There have been some mutterings over the years along the lines of "OK, they're old, but not quite that old!". The mutterers had some good points - for instance Africa broke free of Gondwana by at least 110 million years ago. Madagascar was isolated by 88 million years ago – but from India rather than Africa! But still, how else could we explain what we see? Then in 2010 a paper was published by a group of Australian and New Zealand scientists which turned this particular comfortable understanding of the world inside out. They had available to them techniques denied to earlier researchers, including the ability to do a complete mitochondrial DNA analysis (mitochondria contain far less DNA than do cell nuclei, and this DNA seems to evolve more quickly than does that of the nucleus so tells good stories) and to look at such material from fossils.

The technique has rapidly become widely used to study a range of animal groups, comparing species to determine when their Most Recent Common Ancestor walked the earth ('MRCA' appears all over the place now). Phillips et al shocked us all by announcing that far from being associates of the ratites, tinamous are slap bang in the middle of them - they are ratites for any practical purposes. One existing hint (isn't hindsight wonderful?!) might have been that tinamous, like most other ratites, breed most unconventionally - a male waits to be visited by groups of roaming females who mate with him and lay their eggs into his nest, then move on and find another obliging dad for their eggs. (There are a few tinamou variations, but this is the norm.) It is generally regarded as a very efficient way of rapidly increasing populations.

Darwin's Rhea father and chicks - who between them have many mums - Torres del Paine NP, Chilean Patagonia.

From the conventional viewpoint however it gets worse - the closest relative of tinamous are not the obvious rheas, but the New Zealand moas! Moreover the same study showed that Ostriches and the recently extinct Madagascan elephant birds are not each other's closest relations, as logic would insist, but the elephant birds and kiwis are closer to each other than they are to anyone else... Ostriches are way out on the ratite fringes - and may have even arisen in Eurasia, arriving in Africa only some 23 million years ago.

The only way to make any kind of sense out of all this is to accept the seemingly preposterous idea that the ancestral ratites flew to their current continents, then all (except for the tinamous) subsequently lost the power of flight. Kiwis and emus/cassowaries parted ways only 60 million years ago - but by then New Zealand had been isolated for 20 million years. Moas and tinamous separated at about the same time.
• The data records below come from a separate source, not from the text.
-- ==== Sys2Proof/Certificates/Slice0/Obligations.lean ====
section
/-!
DEFINITION. What is claimed of the model: one proposition each, for the provers. Rules of the spec are cited as (chapter R<n>).
-/
open Sys2Proof Sys2Proof.Machine

/-! ### The queue and the whole machine -/

/-- A step runs the command at the front of the queue, with the rest of the queue. -/
def Obligations.StepRunsFront : Prop :=
  ∀ (c : Instr) (q : List Instr) (s : State), s.pending = c :: q → step s = exec c { s with pending := q }

/-- The queue is first in, first out, and no command stops the block: a step with a command waiting answers a next state whose queue is
what stood behind that command. -/
def Obligations.QueueInOrder : Prop :=
  ∀ (c : Instr) (q : List Instr) (s : State), s.pending = c :: q → ∃ t, step s = .next t ∧ t.pending = q

/-- A step with no command waiting lets 10 ns of module time pass and changes nothing but the clocks (the model's choice: log entry 2). -/
def Obligations.IdleStep : Prop :=
  ∀ s : State, s.pending = [] → ∃ t, step s = .next t ∧ t.nowNs = s.nowNs + 10 ∧ t.pending = []
    ∧ t = { s with now := t.now, uptime := t.uptime, rtc := t.rtc }

/-- After power-on reset the module is in SLIPWAY, no landing has a role, no command waits, and the state has every invariant
below. -/
def Obligations.ResetState : Prop :=
  State.reset.mode = 0 ∧ State.reset.roleA = .none ∧ State.reset.roleB = .none ∧ State.reset.pending = []
    ∧ State.reset.rolesFit ∧ State.reset.modeFit ∧ ∀ x, (State.reset.ld x).memWf = true

/-- At most one landing holds the active role (01 R35), whatever command comes: every step keeps it. -/
def Obligations.OneActiveLanding : Prop :=
  ∀ s t : State, s.rolesFit → step s = .next t → t.rolesFit

/-- The mode is one of the six modes (01, Modes and trims), whatever command comes: every step keeps it. -/
def Obligations.ModeIsLegal : Prop :=
  ∀ s t : State, s.modeFit → step s = .next t → t.modeFit

/-! ### Host commands (chapters 00 and 16) -/

/-- A command whose sequence number is not new has no effect of its own, whichever of the 64 host commands it is: its completion entry carries
the status of a failed check, no accepted sequence number moves, and nothing changes beside what a refusal may report. -/
def Obligations.ReplayHasNoEffect : Prop :=
  ∀ (i : Instr) (h : CmdHdr) (op : Nat) (s : State), hostOf i = some (h, op) → fresh h s = false →
    ∃ t, exec i s = .next t
      ∧ t = { advance h.at_ s with pur := t.pur, log := t.log, events := t.events, lastRaised := t.lastRaised, resp := t.resp }
      ∧ (∃ st ∈ [Status.format, .auth, .integrity, .stale], (t.waitingFor h).getLast?.map (fun e => (e.typ, e.stat, e.op, e.word))
          = some (1, st.code, op, h.seq.toNat))
      ∧ ∀ p q, (t.cq p q).lastSeq = (s.cq p q).lastSeq

/-- A malformed descriptor, or one that names another queue than its own, is answered FORMAT and does nothing else (00 R23, 16 R614).

A command that passes takes its sequence number: the same number, and every number up to 2^31 − 1 before it, is stale from then on
(16 R617). -/
def Obligations.WrongCommandsAreRefused : Prop :=
  (∀ (i : Instr) (h : CmdHdr) (op : Nat) (s : State), hostOf i = some (h, op) →
     (h.formed = false ∨ h.descPart ≠ h.part ∨ h.descQueue ≠ h.queue ∨ 7 < h.part ∨ 3 < h.queue) →
     exec i s = .next ((advance h.at_ s).answered h op .format []))
  ∧ (∀ (h k : CmdHdr) (s : State), k.part = h.part → k.queue = h.queue → (h.seq - k.seq).toNat < 2 ^ 31 →
       fresh k (s.begun h) = false)

/-- A completion entry goes to the end of the entries that wait for the queue the command came from, with the command's opcode, sequence
number and status; every other queue of every partition keeps its entries (16 R619, R620). -/
def Obligations.CompletionEntry : Prop :=
  ∀ (h : CmdHdr) (op : Nat) (st : Status) (d : List Byte) (s : State),
    ((s.answered h op st d).waitingFor h) = s.waitingFor h
        ++ [{ typ := 1, stat := st.code, op := op, source := 2, word := h.seq.toNat, time := s.nowNs, data := d }]
      ∧ (∀ p q, (p, q) ≠ (h.part, h.queue) → (Tab.get {} ((s.answered h op st d).part p).eq q) = Tab.get {} (s.part p).eq q)
      ∧ s.answered h op st d = { s with pur := (s.answered h op st d).pur }

/-! ### Faults (00 R28) -/

/-- Raising a fault of severity `sev`: its event bit is set; from CAUTION up, one event entry is added to the queue of every subscribed
partition and to no other; from ALARM up, the code is an active alarm; a SELF-ACCUSE or HALT code of a landing accuses that landing in the
running leg; nothing changes but the landings, the event registers, the purser and the log. -/
def Obligations.FaultRaised : Prop :=
  ∀ (src : Source) (code detail : Nat) (sev : Sev) (s : State), severityOf code = some sev →
    let t := raise src code detail s
    t = { s with a := t.a, b := t.b, events := t.events, pur := t.pur, log := t.log }
      ∧ (∀ u b x, eventBit code = some (u, b) → src = .landing x → u ≠ 0x0C → bitOf (Tab.get 0 (t.ld x).events u) b = true)
      ∧ (∀ u b, eventBit code = some (u, b) → src = .cable → bitOf (Tab.get 0 t.events u) b = true)
      ∧ (∀ p < 8, ∀ q, (Tab.get {} (t.part p).eq q).waiting =
          if sev ≠ .note ∧ bitOf (s.part p).subMask (unitOf code - 1) = true ∧ q = (s.part p).subQ then
            (Tab.get {} (s.part p).eq q).waiting ++ [{ typ := 2, stat := sevNum sev, op := code, source := srcNum src code,
                                                       word := detail % 2 ^ 32, time := s.nowNs }]
          else (Tab.get {} (s.part p).eq q).waiting)
      ∧ (sev = .alarm ∨ sev = .accuse ∨ sev = .halt → code ∈ t.pur.alarms)
      ∧ (∀ x, src = .landing x → sev = .accuse ∨ sev = .halt → ∃ e ∈ (t.ld x).accused, e.1 = s.legCount)

/-! ### Register accesses (chapters 00 and 01) -/

/-- REGISTER_WRITE to an event register of a landing clears the bits written 1 but those that the hardware sets in the same cycle, and no other
bit of it (00 R11, R12), and changes nothing else; the Ethernet block's event register shows the cable die's bits of its unit too, and clears those
as well. -/
def Obligations.EventWriteOneClears : Prop :=
  ∀ (at_ : Nat) (r : Requester) (x : Side) (addr u : Nat) (v again : Word) (s : State), onLanding r x → regKindAt addr = some .w1c →
    regUnit addr = some u → addr < 0x40000000 → u ≠ 0x0C → addr % 4 = 0 →
    let stays := fun (b : Nat) => !bitOf v.toNat b || bitOf again.toNat b
    ∃ t, exec (.registerWrite at_ r { addr := addr } v again) s = .next t
      ∧ (∀ b < 32, bitOf (Tab.get 0 (t.ld x).events u) b = (bitOf (Tab.get 0 (s.ld x).events u) b && stays b))
      ∧ (u = 0x0B → ∀ b < 32, bitOf (Tab.get 0 t.events u) b = (bitOf (Tab.get 0 s.events u) b && stays b))
      ∧ t = { ({ advance at_ s with resp := {} }).modLd x (fun l => { l with events := Tab.set 0 l.events u (Tab.get 0 (t.ld x).events u) }) with
              events := if u = 0x0B then Tab.set 0 s.events u (Tab.get 0 t.events u) else s.events }

/-- An access that is not performed (00 R9, 01 R42, R45): one at an address where nothing is mapped, and one of a register that is not a whole
aligned 32-bit word, answer an access error, raise `LSP_UNMAPPED` or `LSP_ALIGN` on the requester's landing, and change nothing else, whichever of
the five accesses it is. -/
def Obligations.AccessErrors : Prop :=
  ∀ (at_ : Nat) (r : Requester) (x : Side) (addr size : Nat) (v again : Word) (s : State), onLanding r x →
    let all := fun (code : Nat) =>
      let q : Access := { addr := addr, size := size }
      let o := Host.Outcome.next (raise (.landing x) code (addr % 2 ^ 32) { advance at_ s with resp := { err := true } })
      exec (.registerWrite at_ r q v again) s = o ∧ exec (.rcRead at_ r q again) s = o
        ∧ exec (.pairLowRead at_ r q) s = o ∧ exec (.pairLowWrite at_ r q v) s = o ∧ exec (.pairHighWrite at_ r q v) s = o
    (regKindAt addr = none → memMapped addr = false → roWindow addr = false → all 0x0201)
    ∧ (regKindAt addr ≠ none → (size ≠ 4 ∨ addr % 4 ≠ 0) → all 0x0202)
It's a difficult concept to absorb. I've always been a firm believer in the parsimony principle – ie that the simplest evidence-based explanation is always likely to be the correct one. The more evolutionary steps that are required to explain something, the less likely it is that it happened that way. But once we accept, however reluctantly, all this explosive material, how on earth are we - or at least the researchers - supposed to explain such a bizarrely unlikely set of circumstances? What could possibly have happened right across the Southern Hemisphere to have triggered a series of wildly unlikely parallel events at about the same time?

Well, of course something did. Around 65 million years ago, already a time of colossal volcanic activity, a massive meteorite, an asteroid some 10km across, smashed into what is now the Yucatán Peninsula of Mexico, hurling vast quantities of dust and smoke into the atmosphere and dropping temperatures cataclysmically. Sulphates hurled into the air formed nucleation sites for brutal acid rain storms. Once the dust particles settled the huge quantities of carbon dioxide released raised worldwide temperatures for centuries. By the time things had started to settle down again, three quarters of all plant and animal species on earth had vanished, including all the dinosaurs (other than some of the birds of course). 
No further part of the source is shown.